I am officially 60! I feel kind of free! I even wore a hat to the grocery store.
Christmas was great!. Memphis was so sweet and appreciative of everything. We gave him a 50 cent maginifying glass and he yelled," I've been wanting one of these!" Next week, I am off from work and Memphis and Annie have the whole week together. My sweet Mother and Daddy gave me a new camera. It is a Coolpix P510. I am in digital heaven. Smile, you may be on Amy Lue's camera. Annie has been cooking up a storm and it so yummy and healthy. I am so glad she likes to cook. We have had puppy drama, but not with the new puppy. She is doing great and has quadrupled in size. Sid was diagnosed with heartworms and was pretty much given a death sentence. We have been feeding him liver, antibiotics, prednisone, and treated him with Ivomec for cattle. He has perked up and is feeling more like his evil self again. We are hopeful to keep him going.
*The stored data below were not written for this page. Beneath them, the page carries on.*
-- ==== Sys2Proof/Machine/State.lean ====
section
/-! DEFINITION. The state of the ZS-640 as plain data, block by block (00_scope.md, "Blocks"), and its value after reset. -/

namespace Sys2Proof.Machine

/-! ### Names the spec writes in capitals -/

/-- The operation that holds the head or the mirror (R72, R91). -/
inductive Owner where
  | none | sweep | photo
  deriving DecidableEq, Repr

/-- How the part came to start up (R183). -/
inductive ResetCause where
  | powerOn | soft
  deriving DecidableEq, Repr

/-- Where the part stands towards its resets (R181, R182): without supply (R135), with the reset input asserted, loading,
running, or in the reset wait of a soft reset (log 26). -/
inductive Phase where
  | off | held | loading | running | resetWait
  deriving DecidableEq, Repr

/-- The timebase source (R178). -/
inductive TimeSource where
  | external | fallback
  deriving DecidableEq, Repr

/-- The echo mode of a profile (R1). -/
inductive EchoMode where
  | first | last | strongest | all
  deriving DecidableEq, Repr

/-- Pulses per line (R1). -/
inductive PulseCount where
  | p512 | p1024 | p2048 | p4096 | p8192
  deriving DecidableEq, Repr

def PulseCount.toNat : PulseCount → Nat
  | .p512 => 512 | .p1024 => 1024 | .p2048 => 2048 | .p4096 => 4096 | .p8192 => 8192

inductive SweepState where
  | idle | preparing | runup | scanning | closing
  deriving DecidableEq, Repr

inductive SweepKind where
  | full | patch
  deriving DecidableEq, Repr

inductive SweepResult where
  | none | complete | completeWithGaps | interrupted | aborted
  deriving DecidableEq, Repr

inductive SweepCause where
  | none | leaseEnded | interlock | headFault | prepareTimeout | hostAbort
  deriving DecidableEq, Repr

inductive SlotState where
  | free | filling | sealed | draining
  deriving DecidableEq, Repr

inductive FireMode where
  | firing | stopped
  deriving DecidableEq, Repr

inductive MatcherState where
  | matching | hunt
  deriving DecidableEq, Repr

inductive MirrorState where
  | stopped | spinup | coarse | fine | parking | parked | stalled
  deriving DecidableEq, Repr

inductive StallReason where
  | none | spinupTimeout | indexLoss | parkTimeout | parkLost | driver
  deriving DecidableEq, Repr

inductive HeadState where
  | unpowered | idle | slewing | settling | sweeping | fault
  deriving DecidableEq, Repr

inductive HeadFault where
  | none | slewTimeout | following | driver
  deriving DecidableEq, Repr

inductive SlewDirection where
  | positive | negative
  deriving DecidableEq, Repr

inductive LecState where
  | lockedOut | off | leased
  deriving DecidableEq, Repr

inductive LeaseEnd where
  | none | expired | emitOff | interlock
  deriving DecidableEq, Repr

inductive StoreState where
  | loading | idle | writing
  deriving DecidableEq, Repr

inductive StationState where
  | empty | planned | done | missed
  deriving DecidableEq, Repr

/-- The run state (R141). R141 lists its values in two orders; the link numbers them in the order of the field table, EXPOSING 2
and WAIT_FRAME 3, which is the model's choice (R167, log 36). -/
inductive RunState where
  | idle | positioning | exposing | waitFrame | readout
  deriving DecidableEq, Repr

inductive RunResult where
  | none | complete | aborted | interrupted
  deriving DecidableEq, Repr

inductive RunCause where
  | none | hostAbort | headFault | mirrorStall
  deriving DecidableEq, Repr

inductive FrameState where
  | free | exposing | readout | ready | draining
  deriving DecidableEq, Repr

inductive RxState where
  | hunt | header | payload
  deriving DecidableEq, Repr

/-- The four outbound sources with their numbers (R171). -/
inductive Source where
  | reply | event | line | tile
  deriving DecidableEq, Repr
Now to The Great Toilet Paper Conspiracy. Have you noticed how toliet paper doesn't last as long as it used to. The amount of tissue on a single roll has been steadily diminishing for the past few years. But in the last 2 years it has been dramatic. The companies are now packaging it in 12 roll packs. Are you kidding me? My Mother never bought 12 roll packs. I never bought 12 roll packs. But it is impossible for a simple 4 pack to last more than a week. The cardboard center keeps getting bigger, the roll is looser and there just isn't much there. I believe they are just fluffing it up more and more and rolling it so loosely that you have to buy at least a 6 or 8 pack for a family of 2 1/2. And the price of that 12 pack is 14 dollars. For TOILET PAPER? Come on. I don't know the answer cause it's not like people are going to boycott toilet paper. We are way to far removed from the days of corn cobs and the Sears Catalog. You can't even get a Sears catalog. What are the college kids going to do for homecoming, and Halloween? Please, there has to be a way to get this back to a normal price for a reasonable amount of tissue. Write your congressmen, write your senators, write your toilet paper companies. We must overcome the great toilet paper conspiracy!